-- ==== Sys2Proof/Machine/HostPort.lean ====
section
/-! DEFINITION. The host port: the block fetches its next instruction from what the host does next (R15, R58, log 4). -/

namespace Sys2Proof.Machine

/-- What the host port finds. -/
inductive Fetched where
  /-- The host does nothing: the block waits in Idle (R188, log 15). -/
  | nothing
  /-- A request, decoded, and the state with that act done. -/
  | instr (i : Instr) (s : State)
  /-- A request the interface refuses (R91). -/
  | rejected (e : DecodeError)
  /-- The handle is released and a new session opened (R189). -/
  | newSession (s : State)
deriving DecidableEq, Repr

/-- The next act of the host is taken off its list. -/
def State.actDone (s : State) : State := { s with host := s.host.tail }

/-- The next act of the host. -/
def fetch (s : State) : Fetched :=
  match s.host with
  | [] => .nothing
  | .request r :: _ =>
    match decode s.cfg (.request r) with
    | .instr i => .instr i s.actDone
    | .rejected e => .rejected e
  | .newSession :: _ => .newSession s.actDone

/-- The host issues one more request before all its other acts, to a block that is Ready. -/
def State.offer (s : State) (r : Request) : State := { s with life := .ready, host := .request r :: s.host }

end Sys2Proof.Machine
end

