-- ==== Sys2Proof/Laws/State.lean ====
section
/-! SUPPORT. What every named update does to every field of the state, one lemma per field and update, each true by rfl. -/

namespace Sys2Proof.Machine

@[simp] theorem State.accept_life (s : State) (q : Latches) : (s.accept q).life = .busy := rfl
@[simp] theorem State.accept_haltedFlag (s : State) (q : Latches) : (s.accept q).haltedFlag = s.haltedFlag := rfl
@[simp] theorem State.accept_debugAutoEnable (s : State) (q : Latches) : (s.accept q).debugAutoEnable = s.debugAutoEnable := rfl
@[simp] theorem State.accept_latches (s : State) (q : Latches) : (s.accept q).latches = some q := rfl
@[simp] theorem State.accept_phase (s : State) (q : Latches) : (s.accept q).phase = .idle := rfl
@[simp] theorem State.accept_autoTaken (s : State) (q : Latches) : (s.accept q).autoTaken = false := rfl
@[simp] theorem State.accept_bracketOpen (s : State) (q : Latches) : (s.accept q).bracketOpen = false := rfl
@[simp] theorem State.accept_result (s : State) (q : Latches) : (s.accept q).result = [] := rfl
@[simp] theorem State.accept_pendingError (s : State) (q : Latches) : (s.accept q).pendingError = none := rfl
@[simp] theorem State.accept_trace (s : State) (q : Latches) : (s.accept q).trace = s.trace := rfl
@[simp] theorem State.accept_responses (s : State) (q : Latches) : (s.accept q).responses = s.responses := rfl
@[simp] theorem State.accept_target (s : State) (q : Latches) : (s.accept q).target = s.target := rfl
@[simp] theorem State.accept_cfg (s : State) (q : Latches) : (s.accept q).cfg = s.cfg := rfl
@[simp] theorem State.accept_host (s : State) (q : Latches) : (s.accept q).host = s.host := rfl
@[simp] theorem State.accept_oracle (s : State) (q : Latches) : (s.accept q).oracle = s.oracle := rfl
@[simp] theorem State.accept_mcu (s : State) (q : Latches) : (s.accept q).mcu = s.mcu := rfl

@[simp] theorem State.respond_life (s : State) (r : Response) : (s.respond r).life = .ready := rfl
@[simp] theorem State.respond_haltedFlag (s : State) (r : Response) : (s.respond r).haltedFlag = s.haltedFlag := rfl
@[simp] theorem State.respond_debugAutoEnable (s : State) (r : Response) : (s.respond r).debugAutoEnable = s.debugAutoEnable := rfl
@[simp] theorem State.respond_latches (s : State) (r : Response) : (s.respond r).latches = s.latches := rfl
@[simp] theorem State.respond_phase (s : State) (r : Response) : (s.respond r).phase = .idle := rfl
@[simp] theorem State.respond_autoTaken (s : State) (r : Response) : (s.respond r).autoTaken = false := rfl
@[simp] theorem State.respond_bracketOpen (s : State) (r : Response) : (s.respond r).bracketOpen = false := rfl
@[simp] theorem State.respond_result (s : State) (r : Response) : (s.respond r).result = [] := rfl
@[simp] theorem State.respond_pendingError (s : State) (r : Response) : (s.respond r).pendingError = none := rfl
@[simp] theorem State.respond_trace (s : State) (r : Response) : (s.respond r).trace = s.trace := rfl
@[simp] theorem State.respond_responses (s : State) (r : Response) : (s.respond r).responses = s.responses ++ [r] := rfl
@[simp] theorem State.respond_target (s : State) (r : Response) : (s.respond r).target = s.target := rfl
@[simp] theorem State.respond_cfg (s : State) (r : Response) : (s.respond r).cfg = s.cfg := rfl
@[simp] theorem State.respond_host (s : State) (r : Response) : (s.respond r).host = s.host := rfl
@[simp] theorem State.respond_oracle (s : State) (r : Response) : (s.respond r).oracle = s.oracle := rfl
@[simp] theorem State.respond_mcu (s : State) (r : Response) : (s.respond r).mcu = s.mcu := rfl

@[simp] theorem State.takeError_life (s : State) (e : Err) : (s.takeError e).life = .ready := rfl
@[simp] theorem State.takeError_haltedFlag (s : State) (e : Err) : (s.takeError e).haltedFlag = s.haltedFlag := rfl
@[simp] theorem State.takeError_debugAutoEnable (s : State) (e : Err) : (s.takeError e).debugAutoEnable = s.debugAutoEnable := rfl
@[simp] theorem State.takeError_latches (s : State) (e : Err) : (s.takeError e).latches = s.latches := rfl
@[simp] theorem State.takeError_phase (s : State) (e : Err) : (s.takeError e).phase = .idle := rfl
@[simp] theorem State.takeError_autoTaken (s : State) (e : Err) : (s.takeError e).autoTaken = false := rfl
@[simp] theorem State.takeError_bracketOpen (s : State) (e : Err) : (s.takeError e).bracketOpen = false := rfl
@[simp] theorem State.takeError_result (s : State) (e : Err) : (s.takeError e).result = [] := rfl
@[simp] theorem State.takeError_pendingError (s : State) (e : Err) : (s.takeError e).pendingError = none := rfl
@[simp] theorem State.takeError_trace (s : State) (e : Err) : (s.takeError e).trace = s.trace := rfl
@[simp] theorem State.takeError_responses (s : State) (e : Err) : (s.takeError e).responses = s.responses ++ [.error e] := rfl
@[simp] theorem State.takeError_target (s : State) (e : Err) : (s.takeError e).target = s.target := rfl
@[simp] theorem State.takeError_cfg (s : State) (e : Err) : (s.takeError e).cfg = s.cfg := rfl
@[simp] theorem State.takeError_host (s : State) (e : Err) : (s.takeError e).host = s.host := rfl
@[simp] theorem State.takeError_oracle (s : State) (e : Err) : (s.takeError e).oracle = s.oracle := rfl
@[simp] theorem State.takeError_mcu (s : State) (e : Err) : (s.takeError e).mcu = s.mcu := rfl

++++++

### Exercise instructions
Retype all of the material above with every character intact.

### Answer space
-- ==== Sys2Proof/Machine/HostPort.lean ====
section
/-! DEFINITION. The host port: the block fetches its next instruction from what the host does next (R15, R58, log 4). -/

namespace Sys2Proof.Machine

/-- What the host port finds. -/
inductive Fetched where
  /-- The host does nothing: the block waits in Idle (R188, log 15). -/
  | nothing
  /-- A request, decoded, and the state with that act done. -/
  | instr (i : Instr) (s : State)
  /-- A request the interface refuses (R91). -/
  | rejected (e : DecodeError)
  /-- The handle is released and a new session opened (R189). -/
  | newSession (s : State)
deriving DecidableEq, Repr

/-- The next act of the host is taken off its list. -/
def State.actDone (s : State) : State := { s with host := s.host.tail }

/-- The next act of the host. -/
def fetch (s : State) : Fetched :=
  match s.host with
  | [] => .nothing
  | .request r :: _ =>
    match decode s.cfg (.request r) with
    | .instr i => .instr i s.actDone
    | .rejected e => .rejected e
  | .newSession :: _ => .newSession s.actDone

/-- The host issues one more request before all its other acts, to a block that is Ready. -/
def State.offer (s : State) (r : Request) : State := { s with life := .ready, host := .request r :: s.host }

end Sys2Proof.Machine
end

-- ==== Sys2Proof/Laws/State.lean ====
section
/-! SUPPORT. What every named update does to every field of the state, one lemma per field and update, each true by rfl. -/

namespace Sys2Proof.Machine

@[simp] theorem State.accept_life (s : State) (q : Latches) : (s.accept q).life = .busy := rfl
@[simp] theorem State.accept_haltedFlag (s : State) (q : Latches) : (s.accept q).haltedFlag = s.haltedFlag := rfl
@[simp] theorem State.accept_debugAutoEnable (s : State) (q : Latches) : (s.accept q).debugAutoEnable = s.debugAutoEnable := rfl
@[simp] theorem State.accept_latches (s : State) (q : Latches) : (s.accept q).latches = some q := rfl
@[simp] theorem State.accept_phase (s : State) (q : Latches) : (s.accept q).phase = .idle := rfl
@[simp] theorem State.accept_autoTaken (s : State) (q : Latches) : (s.accept q).autoTaken = false := rfl
@[simp] theorem State.accept_bracketOpen (s : State) (q : Latches) : (s.accept q).bracketOpen = false := rfl
@[simp] theorem State.accept_result (s : State) (q : Latches) : (s.accept q).result = [] := rfl
@[simp] theorem State.accept_pendingError (s : State) (q : Latches) : (s.accept q).pendingError = none := rfl
@[simp] theorem State.accept_trace (s : State) (q : Latches) : (s.accept q).trace = s.trace := rfl
@[simp] theorem State.accept_responses (s : State) (q : Latches) : (s.accept q).responses = s.responses := rfl
@[simp] theorem State.accept_target (s : State) (q : Latches) : (s.accept q).target = s.target := rfl
@[simp] theorem State.accept_cfg (s : State) (q : Latches) : (s.accept q).cfg = s.cfg := rfl
@[simp] theorem State.accept_host (s : State) (q : Latches) : (s.accept q).host = s.host := rfl
@[simp] theorem State.accept_oracle (s : State) (q : Latches) : (s.accept q).oracle = s.oracle := rfl
@[simp] theorem State.accept_mcu (s : State) (q : Latches) : (s.accept q).mcu = s.mcu := rfl

@[simp] theorem State.respond_life (s : State) (r : Response) : (s.respond r).life = .ready := rfl
@[simp] theorem State.respond_haltedFlag (s : State) (r : Response) : (s.respond r).haltedFlag = s.haltedFlag := rfl
@[simp] theorem State.respond_debugAutoEnable (s : State) (r : Response) : (s.respond r).debugAutoEnable = s.debugAutoEnable := rfl
@[simp] theorem State.respond_latches (s : State) (r : Response) : (s.respond r).latches = s.latches := rfl
@[simp] theorem State.respond_phase (s : State) (r : Response) : (s.respond r).phase = .idle := rfl
@[simp] theorem State.respond_autoTaken (s : State) (r : Response) : (s.respond r).autoTaken = false := rfl
@[simp] theorem State.respond_bracketOpen (s : State) (r : Response) : (s.respond r).bracketOpen = false := rfl
@[simp] theorem State.respond_result (s : State) (r : Response) : (s.respond r).result = [] := rfl
@[simp] theorem State.respond_pendingError (s : State) (r : Response) : (s.respond r).pendingError = none := rfl
@[simp] theorem State.respond_trace (s : State) (r : Response) : (s.respond r).trace = s.trace := rfl
@[simp] theorem State.respond_responses (s : State) (r : Response) : (s.respond r).responses = s.responses ++ [r] := rfl
@[simp] theorem State.respond_target (s : State) (r : Response) : (s.respond r).target = s.target := rfl
@[simp] theorem State.respond_cfg (s : State) (r : Response) : (s.respond r).cfg = s.cfg := rfl
@[simp] theorem State.respond_host (s : State) (r : Response) : (s.respond r).host = s.host := rfl
@[simp] theorem State.respond_oracle (s : State) (r : Response) : (s.respond r).oracle = s.oracle := rfl
@[simp] theorem State.respond_mcu (s : State) (r : Response) : (s.respond r).mcu = s.mcu := rfl

@[simp] theorem State.takeError_life (s : State) (e : Err) : (s.takeError e).life = .ready := rfl
@[simp] theorem State.takeError_haltedFlag (s : State) (e : Err) : (s.takeError e).haltedFlag = s.haltedFlag := rfl
@[simp] theorem State.takeError_debugAutoEnable (s : State) (e : Err) : (s.takeError e).debugAutoEnable = s.debugAutoEnable := rfl
@[simp] theorem State.takeError_latches (s : State) (e : Err) : (s.takeError e).latches = s.latches := rfl
@[simp] theorem State.takeError_phase (s : State) (e : Err) : (s.takeError e).phase = .idle := rfl
@[simp] theorem State.takeError_autoTaken (s : State) (e : Err) : (s.takeError e).autoTaken = false := rfl
@[simp] theorem State.takeError_bracketOpen (s : State) (e : Err) : (s.takeError e).bracketOpen = false := rfl
@[simp] theorem State.takeError_result (s : State) (e : Err) : (s.takeError e).result = [] := rfl
@[simp] theorem State.takeError_pendingError (s : State) (e : Err) : (s.takeError e).pendingError = none := rfl
@[simp] theorem State.takeError_trace (s : State) (e : Err) : (s.takeError e).trace = s.trace := rfl
@[simp] theorem State.takeError_responses (s : State) (e : Err) : (s.takeError e).responses = s.responses ++ [.error e] := rfl
@[simp] theorem State.takeError_target (s : State) (e : Err) : (s.takeError e).target = s.target := rfl
@[simp] theorem State.takeError_cfg (s : State) (e : Err) : (s.takeError e).cfg = s.cfg := rfl
@[simp] theorem State.takeError_host (s : State) (e : Err) : (s.takeError e).host = s.host := rfl
@[simp] theorem State.takeError_oracle (s : State) (e : Err) : (s.takeError e).oracle = s.oracle := rfl
@[simp] theorem State.takeError_mcu (s : State) (e : Err) : (s.takeError e).mcu = s.mcu := rfl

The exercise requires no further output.